A novel AI jailbreak technique, Skeleton Key, allows attackers to cause the model to produce typically forbidden responses, such as generating harmful content or violating ethical guidelines on Meta Llama3, Google Gemini Pro, ChatGPT 3.5 and 4o, Mistral Large, Anthropic Claude, and Cohere Commander R Plus.

This technique can convince the model to augment its behaviour guidelines rather than change them outright, making the model comply with virtually any request despite the potential for offensive, harmful, or illegal output.

However, as researchers noted, GPT-4 resisted Skeleton Key, particularly when the behaviour update request was included as part of a user-defined system message. This suggests that differentiating system messages from user requests effectively reduces the ability to override model behaviour.

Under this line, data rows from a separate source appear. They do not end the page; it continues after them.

theorem trackStart_keeps {org : State} {r : TickRun} {d : Detection} (hs : Keeps org r.s) :
    Keeps org (trackStart r d).s := by
  unfold trackStart
  repeat' (first
    | with_reducible assumption
    | ((try lift_lets -underBinder); intro x; first | (with_reducible refine keeps_let (o := org) x ?_ ?_; rotate_left; intro hx; clear_value x; rotate_right; subst x) | (with_reducible refine keeps_let_run (org := org) x ?_ ?_; rotate_left; intro hx; clear_value x; rotate_right; subst x) | (with_reducible refine keeps_let_cru x ?_; subst x) | clear_value x)
    | with_reducible refine State.set_keeps ?_
    | with_reducible refine State.bump_keeps ?_
    | with_reducible refine State.setTracks_keeps ?_
    | with_reducible refine TickRun.note_keeps ?_
    | with_reducible refine foldl_run_keeps ?_ (fun s1 a1 h1 => ?_)
    | split
    | dsimp -zeta only
    | (rw [keeps_mk]; refine keepsParts_fold ?_))

theorem associate_keeps {org : State} {r : TickRun} {d : Detection} (hs : Keeps org r.s) :
    Keeps org (associate r d).s := by
  unfold associate
  repeat' (first
    | with_reducible assumption
    | ((try lift_lets -underBinder); intro x; first | (with_reducible refine keeps_let (o := org) x ?_ ?_; rotate_left; intro hx; clear_value x; rotate_right; subst x) | (with_reducible refine keeps_let_fst (o := org) x ?_ ?_; rotate_left; intro hx; clear_value x; rotate_right; subst x) | (with_reducible refine keeps_let_run (org := org) x ?_ ?_; rotate_left; intro hx; clear_value x; rotate_right; subst x) | (with_reducible refine keeps_let_fun x ?_; subst x) | clear_value x)
    | with_reducible refine trackUpdate_keeps ?_
    | with_reducible refine trackStart_keeps ?_
    | with_reducible refine foldl_keeps ?_ (fun s1 a1 h1 => ?_)
    | with_reducible refine foldl_fst_keeps ?_ (fun s1 a1 h1 => ?_)
    | with_reducible refine foldl_run_keeps ?_ (fun s1 a1 h1 => ?_)
    | split
    | dsimp -zeta only
    | (rw [keeps_mk]; refine keepsParts_fold ?_))

theorem frameMisses_keeps {org : State} {r : TickRun} {f : FrameSeen} {charge : Bool} (hs : Keeps org r.s) :
    Keeps org (frameMisses r f charge).s := by
  unfold frameMisses
  repeat' (first
    | with_reducible assumption
    | ((try lift_lets -underBinder); intro x; first | (with_reducible refine keeps_let (o := org) x ?_ ?_; rotate_left; intro hx; clear_value x; rotate_right; subst x) | (with_reducible refine keeps_let_fst (o := org) x ?_ ?_; rotate_left; intro hx; clear_value x; rotate_right; subst x) | (with_reducible refine keeps_let_run (org := org) x ?_ ?_; rotate_left; intro hx; clear_value x; rotate_right; subst x) | (with_reducible refine keeps_let_fun x ?_; subst x) | clear_value x)
    | with_reducible refine State.setTracks_keeps ?_
    | with_reducible refine TickRun.put_keeps ?_
    | with_reducible refine TickRun.note_keeps ?_
    | with_reducible refine foldl_keeps ?_ (fun s1 a1 h1 => ?_)
    | with_reducible refine foldl_fst_keeps ?_ (fun s1 a1 h1 => ?_)
    | with_reducible refine foldl_run_keeps ?_ (fun s1 a1 h1 => ?_)
    | split
    | dsimp -zeta only
    | (rw [keeps_mk]; refine keepsParts_fold ?_))

theorem stopDecide_keeps {org : State} {r : TickRun} (hs : Keeps org r.s) :
    Keeps org (stopDecide r).s := by
  unfold stopDecide
  repeat' (first
    | with_reducible assumption
    | ((try lift_lets -underBinder); intro x; first | (with_reducible refine keeps_let (o := org) x ?_ ?_; rotate_left; intro hx; clear_value x; rotate_right; subst x) | (with_reducible refine keeps_let_fst (o := org) x ?_ ?_; rotate_left; intro hx; clear_value x; rotate_right; subst x) | (with_reducible refine keeps_let_run (org := org) x ?_ ?_; rotate_left; intro hx; clear_value x; rotate_right; subst x) | (with_reducible refine keeps_let_fun x ?_; subst x) | clear_value x)
    | with_reducible refine State.set_keeps ?_
    | with_reducible refine TickRun.put_keeps ?_
    | with_reducible refine TickRun.note_keeps ?_
    | with_reducible refine stopEnd_keeps ?_
    | with_reducible refine foldl_keeps ?_ (fun s1 a1 h1 => ?_)
    | with_reducible refine foldl_fst_keeps ?_ (fun s1 a1 h1 => ?_)
    | with_reducible refine foldl_run_keeps ?_ (fun s1 a1 h1 => ?_)
    | split
    | dsimp -zeta only
    | (rw [keeps_mk]; refine keepsParts_fold ?_))
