theorem presentationSeen_keeps {org : State} {s : State} {i : Image} (hs : Keeps org s) :
    Keeps org (presentationSeen s i) := by
  unfold presentationSeen
  repeat' (first
    | with_reducible assumption
    | ((try lift_lets -underBinder); intro x; first | (with_reducible refine keeps_let (o := org) x ?_ ?_; rotate_left; intro hx; clear_value x; rotate_right; subst x) | (with_reducible refine keeps_let_fun x ?_; subst x) | (with_reducible refine keeps_let_wedge x ?_; subst x) | clear_value x)
    | with_reducible refine State.event_keeps ?_
    | with_reducible refine State.setWgroup_keeps ?_
    | with_reducible refine endCause_keeps ?_
    | with_reducible refine State.each_keeps ?_ (fun s1 a1 h1 => ?_)
    | unfold State.setWedge
    | split
    | dsimp -zeta only
    | (rw [keeps_mk]; refine keepsParts_fold ?_))

theorem wedgeStages_keeps {org : State} {s : State} {lost : Option Nat} (hs : Keeps org s) :
    Keeps org (wedgeStages s lost) := by
  unfold wedgeStages
  repeat' (first
    | with_reducible assumption
    | ((try lift_lets -underBinder); intro x; first | (with_reducible refine keeps_let (o := org) x ?_ ?_; rotate_left; intro hx; clear_value x; rotate_right; subst x) | (with_reducible refine keeps_let_fst (o := org) x ?_ ?_; rotate_left; intro hx; clear_value x; rotate_right; subst x) | (with_reducible refine keeps_let_fun x ?_; subst x) | clear_value x)
    | with_reducible refine applyEnables_keeps ?_
    | with_reducible refine classify_keeps ?_
    | with_reducible refine flagStage_keeps ?_
    | with_reducible refine admitGroup_keeps ?_
    | with_reducible refine failAll_keeps ?_
    | with_reducible refine presentationSeen_keeps ?_
    | with_reducible refine foldl_keeps ?_ (fun s1 a1 h1 => ?_)
    | with_reducible refine foldl_fst_keeps ?_ (fun s1 a1 h1 => ?_)
    | split
    | dsimp -zeta only
    | (rw [keeps_mk]; refine keepsParts_fold ?_))

theorem State.setLane_keeps {org : State} {s : State} {l : Nat} {r : LaneSt} (hs : Keeps org s) :
    Keeps org (State.setLane s l r) := by
  unfold State.setLane
  repeat' (first
    | with_reducible assumption
    | unfold State.setWedge
    | split
    | dsimp -zeta only
    | (rw [keeps_mk]; refine keepsParts_fold ?_)
    | (rw [keeps_mk]; refine keepsParts_change ?_ (fun h0 => by unfold SoundParts State.Sound RulesWf at *; simp only [h0, swf_sput, and_self])))

theorem isolate_keeps {org : State} {s : State} {l cause : Nat} (hs : Keeps org s) :
    Keeps org (isolate s l cause) := by
  unfold isolate
  repeat' (first
    | with_reducible assumption
    | ((try lift_lets -underBinder); intro x; first | (with_reducible refine keeps_let (o := org) x ?_ ?_; rotate_left; intro hx; clear_value x; rotate_right; subst x) | clear_value x)
    | with_reducible refine State.set_keeps ?_
    | with_reducible refine State.bump_keeps ?_
    | with_reducible refine State.event_keeps ?_
    | with_reducible refine State.setLane_keeps ?_
    | split
    | dsimp -zeta only)

theorem voteNow_keeps {org : State} {s : State} {disagree : Bool} (hs : Keeps org s) :
    Keeps org (voteNow s disagree) := by
  unfold voteNow
  repeat' (first
    | with_reducible assumption
    | ((try lift_lets -underBinder); intro x; first | (with_reducible refine keeps_let (o := org) x ?_ ?_; rotate_left; intro hx; clear_value x; rotate_right; subst x) | (with_reducible refine keeps_let_wedge x ?_; subst x) | clear_value x)
    | with_reducible refine State.set_keeps ?_
    | with_reducible refine State.event_keeps ?_
    | unfold State.setWedge
    | split
    | dsimp -zeta only
    | (rw [keeps_mk]; refine keepsParts_fold ?_))

theorem laneStage_keeps {org : State} {s : State} {v : LaneView} (hs : Keeps org s) :
    Keeps org (laneStage s v) := by
  unfold laneStage
  repeat' (first
    | with_reducible assumption
    | ((try lift_lets -underBinder); intro x; first | (with_reducible refine keeps_let (o := org) x ?_ ?_; rotate_left; intro hx; clear_value x; rotate_right; subst x) | (with_reducible refine keeps_let_fun x ?_; subst x) | clear_value x)
    | with_reducible refine State.set_keeps ?_
    | with_reducible refine State.bump_keeps ?_
    | with_reducible refine State.event_keeps ?_
    | with_reducible refine isolate_keeps ?_
    | with_reducible refine voteNow_keeps ?_
    | with_reducible refine State.each_keeps ?_ (fun s1 a1 h1 => ?_)
    | split
    | dsimp -zeta only
    | (rw [keeps_mk]; refine keepsParts_fold ?_))

theorem execWedgeStep_keeps {org : State} {view : LaneView} {s : State} (hs : Keeps org s) :
    KeepsOut org (execWedgeStep view s) := by
  unfold execWedgeStep
  repeat' (first
    | with_reducible assumption
    | with_reducible refine wedgeStages_keeps ?_
    | with_reducible refine laneStage_keeps ?_
    | with_reducible refine keepsOut_next ?_
    | split
    | dsimp -zeta only)

theorem execLaneStallTimeout_keeps {org : State} {lane : Fin 3} {s : State} (hs : Keeps org s) :
    KeepsOut org (execLaneStallTimeout lane s) := by
  unfold execLaneStallTimeout
  repeat' (first
    | with_reducible assumption
    | with_reducible refine applyEnables_keeps ?_
    | with_reducible refine isolate_keeps ?_
    | with_reducible refine voteNow_keeps ?_
    | with_reducible refine keepsOut_next ?_
    | split
    | dsimp -zeta only)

“This threat is in the jailbreak category and therefore relies on the attacker already having legitimate access to the AI model. In bypassing safeguards, Skeleton Key allows the user to cause the model to produce ordinarily forbidden behaviours, which could range from the production of harmful content to overriding its usual decision-making rules,” researchers note.

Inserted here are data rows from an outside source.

-- ==== Sys2Proof/Laws/KeepsSelfTest.lean ====
section
/-! SUPPORT. The operations of Machine/SelfTest.lean keep what every command keeps. -/

namespace Sys2Proof.Machine

theorem State.setSst_keeps {org s : State} {x : SstState} (hx : s.Sound → x.records.length ≤ 8) (hs : Keeps org s) :
    Keeps org (s.setSst x) := by
  refine hs.change (fun h => ?_) rfl rfl rfl rfl
  have hx := hx h
  unfold State.Sound CoreWf State.setSst at *
  simp only [h, hx, and_self]

theorem keeps_let_sst (_ : SstState) {P : Prop} (h : P) : P := h

theorem State.setRun_keeps {org : State} {s : State} {r : SstRun} (hs : Keeps org s) :
    Keeps org (State.setRun s r) := by
  unfold State.setRun
  repeat' (first
    | with_reducible assumption
    | with_reducible refine State.setSst_keeps (fun h0 => ?_) ?_
    | exact h0.records
    | split
    | dsimp -zeta only
    | (rw [keeps_mk]; refine keepsParts_fold ?_))

theorem State.updRecord_keeps {org : State} {s : State} {f : List Byte → List Byte} (hs : Keeps org s) :
    Keeps org (State.updRecord s f) := by
  unfold State.updRecord
  repeat' (first
    | with_reducible assumption
    | with_reducible refine State.setSst_keeps (fun h0 => ?_) ?_
    | exact h0.records
    | split
    | dsimp -zeta only
    | (have h1 := h0.records; rename_i h; rw [h] at h1; exact h1))

theorem newRecord_keeps {org : State} {s : State} {kind : Nat} (hs : Keeps org s) :
    Keeps org (newRecord s kind) := by
  unfold newRecord
  repeat' (first
    | with_reducible assumption
    | ((try lift_lets -underBinder); intro x; first | (with_reducible refine keeps_let (o := org) x ?_ ?_; rotate_left; intro hx; clear_value x; rotate_right; subst x) | (with_reducible refine keeps_let_sst x ?_; subst x) | clear_value x)
    | with_reducible refine State.setSst_keeps (fun h0 => ?_) ?_
    | exact h0.records
    | split
    | dsimp -zeta only
    | (exact List.length_take_le _ _))

theorem sstStat_keeps {org : State} {s : State} (hs : Keeps org s) :
    Keeps org (sstStat s) := by
  unfold sstStat
  repeat' (first
    | with_reducible assumption
    | with_reducible refine State.set_keeps ?_
    | split
    | dsimp -zeta only
    | (rw [keeps_mk]; refine keepsParts_fold ?_))

theorem enterStep_keeps {org : State} {s : State} {r : SstRun} {step : Nat} (hs : Keeps org s) :
    Keeps org (enterStep s r step) := by
  unfold enterStep
  repeat' (first
    | with_reducible assumption
    | ((try lift_lets -underBinder); intro x; first | (with_reducible refine keeps_let (o := org) x ?_ ?_; rotate_left; intro hx; clear_value x; rotate_right; subst x) | clear_value x)
    | with_reducible refine State.setRun_keeps ?_
    | with_reducible refine sstStat_keeps ?_
    | split
    | dsimp -zeta only
    | (rw [keeps_mk]; refine keepsParts_fold ?_))

theorem repairTable_keeps {org : State} {s : State} {r : SstRun} (hs : Keeps org s) :
    Keeps org (repairTable s r) := by
  unfold repairTable
  repeat' (first
    | with_reducible assumption
    | ((try lift_lets -underBinder); intro x; first | (with_reducible refine keeps_let (o := org) x ?_ ?_; rotate_left; intro hx; clear_value x; rotate_right; subst x) | (with_reducible refine keeps_let_sst x ?_; subst x) | clear_value x)
    | with_reducible refine State.setSst_keeps (fun h0 => ?_) ?_
    | exact h0.records
    | split
    | dsimp -zeta only
    | (rw [keeps_mk]; refine keepsParts_fold ?_))

theorem fuseStep_keeps {org : State} {s : State} {r : SstRun} (hs : Keeps org s) :
    Keeps org (fuseStep s r).1 := by
  unfold fuseStep
  repeat' (first
    | with_reducible assumption
    | ((try lift_lets -underBinder); intro x; first | (with_reducible refine keeps_let (o := org) x ?_ ?_; rotate_left; intro hx; clear_value x; rotate_right; subst x) | (with_reducible refine keeps_let_fun x ?_; subst x) | (with_reducible refine keeps_let_sst x ?_; subst x) | clear_value x)
    | with_reducible refine State.count_keeps ?_
    | with_reducible refine State.setSst_keeps (fun h0 => ?_) ?_
    | exact h0.records
    | split
    | dsimp -zeta only
    | (rw [keeps_mk]; refine keepsParts_fold ?_))

theorem closeStep_keeps {org : State} {s : State} {r : SstRun} (hs : Keeps org s) :
    Keeps org (closeStep s r) := by
  unfold closeStep
  repeat' (first
    | with_reducible assumption
    | ((try lift_lets -underBinder); intro x; first | (with_reducible refine keeps_let (o := org) x ?_ ?_; rotate_left; intro hx; clear_value x; rotate_right; subst x) | (with_reducible refine keeps_let_fst (o := org) x ?_ ?_; rotate_left; intro hx; clear_value x; rotate_right; subst x) | (with_reducible refine keeps_let_fun x ?_; subst x) | clear_value x)
    | with_reducible refine State.set_keeps ?_
    | with_reducible refine State.event_keeps ?_
    | with_reducible refine State.setRun_keeps ?_
    | with_reducible refine State.updRecord_keeps ?_
    | with_reducible refine sstStat_keeps ?_
    | with_reducible refine enterStep_keeps ?_
    | with_reducible refine repairTable_keeps ?_
    | with_reducible refine fuseStep_keeps ?_
    | split
    | dsimp -zeta only
    | (rw [keeps_mk]; refine keepsParts_fold ?_))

AI jailbreaking, or direct prompt injection attacks, has become a significant risk to AI models’ integrity. As the AI guardrails subvert, malicious actors can use the tools to generate harmful content.

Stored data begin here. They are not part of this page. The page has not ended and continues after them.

theorem execFltClr_keeps {org : State} {chain : Fin 4} {s : State} (hs : Keeps org s) :
    KeepsOut org (execFltClr chain s) := by
  unfold execFltClr
  repeat' (first
    | with_reducible assumption
    | with_reducible refine actWrite_keeps ?_
    | with_reducible refine keepsOut_next ?_
    | split
    | dsimp -zeta only)

theorem execIdent_keeps {org : State} {chain : Fin 4} {head : Fin 64} {s : State} (hs : Keeps org s) :
    KeepsOut org (execIdent chain head s) := by
  unfold execIdent
  repeat' (first
    | with_reducible assumption
    | with_reducible refine actWrite_keeps ?_
    | with_reducible refine keepsOut_next ?_
    | split
    | dsimp -zeta only)

theorem execSkyCntClr_keeps {org : State} {s : State} (hs : Keeps org s) :
    KeepsOut org (execSkyCntClr s) := by
  unfold execSkyCntClr
  repeat' (first
    | with_reducible assumption
    | with_reducible refine actWrite_keeps ?_
    | with_reducible refine keepsOut_next ?_
    | split
    | dsimp -zeta only)

theorem execFieldCfgWrite_keeps {org : State} {ch : Fin 16} {value : BitVec 32} {s : State} (hs : Keeps org s) :
    KeepsOut org (execFieldCfgWrite ch value s) := by
  unfold execFieldCfgWrite
  repeat' (first
    | with_reducible assumption
    | with_reducible refine hostWrite_keeps ?_
    | with_reducible refine keepsOut_next ?_
    | split
    | dsimp -zeta only)

theorem execFioOutWrite_keeps {org : State} {value : BitVec 32} {s : State} (hs : Keeps org s) :
    KeepsOut org (execFioOutWrite value s) := by
  unfold execFioOutWrite
  repeat' (first
    | with_reducible assumption
    | with_reducible refine hostWrite_keeps ?_
    | with_reducible refine keepsOut_next ?_
    | split
    | dsimp -zeta only)

theorem execFioOutSet_keeps {org : State} {value : BitVec 32} {s : State} (hs : Keeps org s) :
    KeepsOut org (execFioOutSet value s) := by
  unfold execFioOutSet
  repeat' (first
    | with_reducible assumption
    | with_reducible refine hostWrite_keeps ?_
    | with_reducible refine keepsOut_next ?_
    | split
    | dsimp -zeta only)

theorem execFioOutClr_keeps {org : State} {value : BitVec 32} {s : State} (hs : Keeps org s) :
    KeepsOut org (execFioOutClr value s) := by
  unfold execFioOutClr
  repeat' (first
    | with_reducible assumption
    | with_reducible refine hostWrite_keeps ?_
    | with_reducible refine keepsOut_next ?_
    | split
    | dsimp -zeta only)

theorem execFioSafeClr_keeps {org : State} {value : BitVec 32} {s : State} (hs : Keeps org s) :
    KeepsOut org (execFioSafeClr value s) := by
  unfold execFioSafeClr
  repeat' (first
    | with_reducible assumption
    | with_reducible refine hostWrite_keeps ?_
    | with_reducible refine keepsOut_next ?_
    | split
    | dsimp -zeta only)

theorem execFioCntClr_keeps {org : State} {s : State} (hs : Keeps org s) :
    KeepsOut org (execFioCntClr s) := by
  unfold execFioCntClr
  repeat' (first
    | with_reducible assumption
    | with_reducible refine actWrite_keeps ?_
    | with_reducible refine keepsOut_next ?_
    | split
    | dsimp -zeta only)

theorem execRingEnable_keeps {org : State} {kind : RingKind} {ring : Fin 16} {cfg : BitVec 32} {s : State} (hs : Keeps org s) :
    KeepsOut org (execRingEnable kind ring cfg s) := by
  unfold execRingEnable
  repeat' (first
    | with_reducible assumption
    | with_reducible refine hostWrite_keeps ?_
    | with_reducible refine keepsOut_next ?_
    | split
    | dsimp -zeta only)

theorem execRingDisable_keeps {org : State} {kind : RingKind} {ring : Fin 16} {s : State} (hs : Keeps org s) :
    KeepsOut org (execRingDisable kind ring s) := by
  unfold execRingDisable
  repeat' (first
    | with_reducible assumption
    | with_reducible refine bitWrite_keeps ?_
    | with_reducible refine keepsOut_next ?_
    | split
    | dsimp -zeta only)

theorem execHifDiscard_keeps {org : State} {s : State} (hs : Keeps org s) :
    KeepsOut org (execHifDiscard s) := by
  unfold execHifDiscard
  repeat' (first
    | with_reducible assumption
    | with_reducible refine actWrite_keeps ?_
    | with_reducible refine keepsOut_next ?_
    | split
    | dsimp -zeta only)

theorem execHifCntClr_keeps {org : State} {s : State} (hs : Keeps org s) :
    KeepsOut org (execHifCntClr s) := by
  unfold execHifCntClr
  repeat' (first
    | with_reducible assumption
    | with_reducible refine actWrite_keeps ?_
    | with_reducible refine keepsOut_next ?_
    | split
    | dsimp -zeta only)

theorem execFlmCntClr_keeps {org : State} {s : State} (hs : Keeps org s) :
    KeepsOut org (execFlmCntClr s) := by
  unfold execFlmCntClr
  repeat' (first
    | with_reducible assumption
    | with_reducible refine actWrite_keeps ?_
    | with_reducible refine keepsOut_next ?_
    | split
    | dsimp -zeta only)

theorem execChpCntClr_keeps {org : State} {s : State} (hs : Keeps org s) :
    KeepsOut org (execChpCntClr s) := by
  unfold execChpCntClr
  repeat' (first
    | with_reducible assumption
    | with_reducible refine actWrite_keeps ?_
    | with_reducible refine keepsOut_next ?_
    | split
    | dsimp -zeta only)

theorem execRingCfgWrite_keeps {org : State} {value : BitVec 32} {s : State} (hs : Keeps org s) :
    KeepsOut org (execRingCfgWrite value s) := by
  unfold execRingCfgWrite
  repeat' (first
    | with_reducible assumption
    | with_reducible refine hostWrite_keeps ?_
    | with_reducible refine keepsOut_next ?_
    | split
    | dsimp -zeta only)

theorem execDckCntClr_keeps {org : State} {s : State} (hs : Keeps org s) :
    KeepsOut org (execDckCntClr s) := by
  unfold execDckCntClr
  repeat' (first
    | with_reducible assumption
    | with_reducible refine actWrite_keeps ?_
    | with_reducible refine keepsOut_next ?_
    | split
    | dsimp -zeta only)

theorem execScrubNow_keeps {org : State} {s : State} (hs : Keeps org s) :
    KeepsOut org (execScrubNow s) := by
  unfold execScrubNow
  repeat' (first
    | with_reducible assumption
    | with_reducible refine actWrite_keeps ?_
    | with_reducible refine keepsOut_next ?_
    | split
    | dsimp -zeta only)

theorem execLndPartWrite_keeps {org : State} {value : BitVec 32} {s : State} (hs : Keeps org s) :
    KeepsOut org (execLndPartWrite value s) := by
  unfold execLndPartWrite
  repeat' (first
    | with_reducible assumption
    | with_reducible refine hostWrite_keeps ?_
    | with_reducible refine keepsOut_next ?_
    | split
    | dsimp -zeta only)

theorem execLndCntClr_keeps {org : State} {s : State} (hs : Keeps org s) :
    KeepsOut org (execLndCntClr s) := by
  unfold execLndCntClr
  repeat' (first
    | with_reducible assumption
    | with_reducible refine actWrite_keeps ?_
    | with_reducible refine keepsOut_next ?_
    | split
    | dsimp -zeta only)

theorem execClkGateWrite_keeps {org : State} {value : BitVec 32} {s : State} (hs : Keeps org s) :
    KeepsOut org (execClkGateWrite value s) := by
  unfold execClkGateWrite
  repeat' (first
    | with_reducible assumption
    | with_reducible refine hostWrite_keeps ?_
    | with_reducible refine keepsOut_next ?_
    | split
    | dsimp -zeta only)

theorem execKrfOppWrite_keeps {org : State} {value : BitVec 32} {s : State} (hs : Keeps org s) :
    KeepsOut org (execKrfOppWrite value s) := by
  unfold execKrfOppWrite
  repeat' (first
    | with_reducible assumption
    | with_reducible refine hostWrite_keeps ?_
    | with_reducible refine keepsOut_next ?_
    | split
    | dsimp -zeta only)

theorem execClkCntClr_keeps {org : State} {s : State} (hs : Keeps org s) :
    KeepsOut org (execClkCntClr s) := by
  unfold execClkCntClr
  repeat' (first
    | with_reducible assumption
    | with_reducible refine actWrite_keeps ?_
    | with_reducible refine keepsOut_next ?_
    | split
    | dsimp -zeta only)

theorem execGenReset_keeps {org : State} {s : State} (hs : Keeps org s) :
    KeepsOut org (execGenReset s) := by
  unfold execGenReset
  repeat' (first
    | with_reducible assumption
    | with_reducible refine actWrite_keeps ?_
    | with_reducible refine keepsOut_next ?_
    | split
    | dsimp -zeta only)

This is an image of skeletonkey aijailbreak microsoft ss1 — *A set of prompts explaining the ethics and safety context of the query to the AI model allows them to update the guidelines. | Source: Microsoft*

Microsoft categorised this attack as “Explicit: forced instruction-following.” In this attack, the model is deceived into thinking that the user has legitimate reasons, like safety and ethics training, for requesting certain content. Once the Skeleton Key jailbreak is successful, the model updates its guidelines to comply with the malicious instructions, bypassing the original RAI guidelines.

Researchers tested the AI models across a diverse set of tasks and risk categories, including explosives, bioweapons, political content, self-harm, racism, drugs, adult content, and violence. All the affected models complied with the malicious requests, providing unfiltered and comprehensive responses.

Only a few months back, OpenAI concluded that ChatGPT isn’t a biosecurity risk. With the disclosure of the Skeleton Key attack, new concerns arise regarding the security risk of AI models.

Furthermore, in April 2024, Anthropic researchers found that a ‘many-shot jailbreaking’ attack could be used to manipulate LLM models to answer sensitive questions.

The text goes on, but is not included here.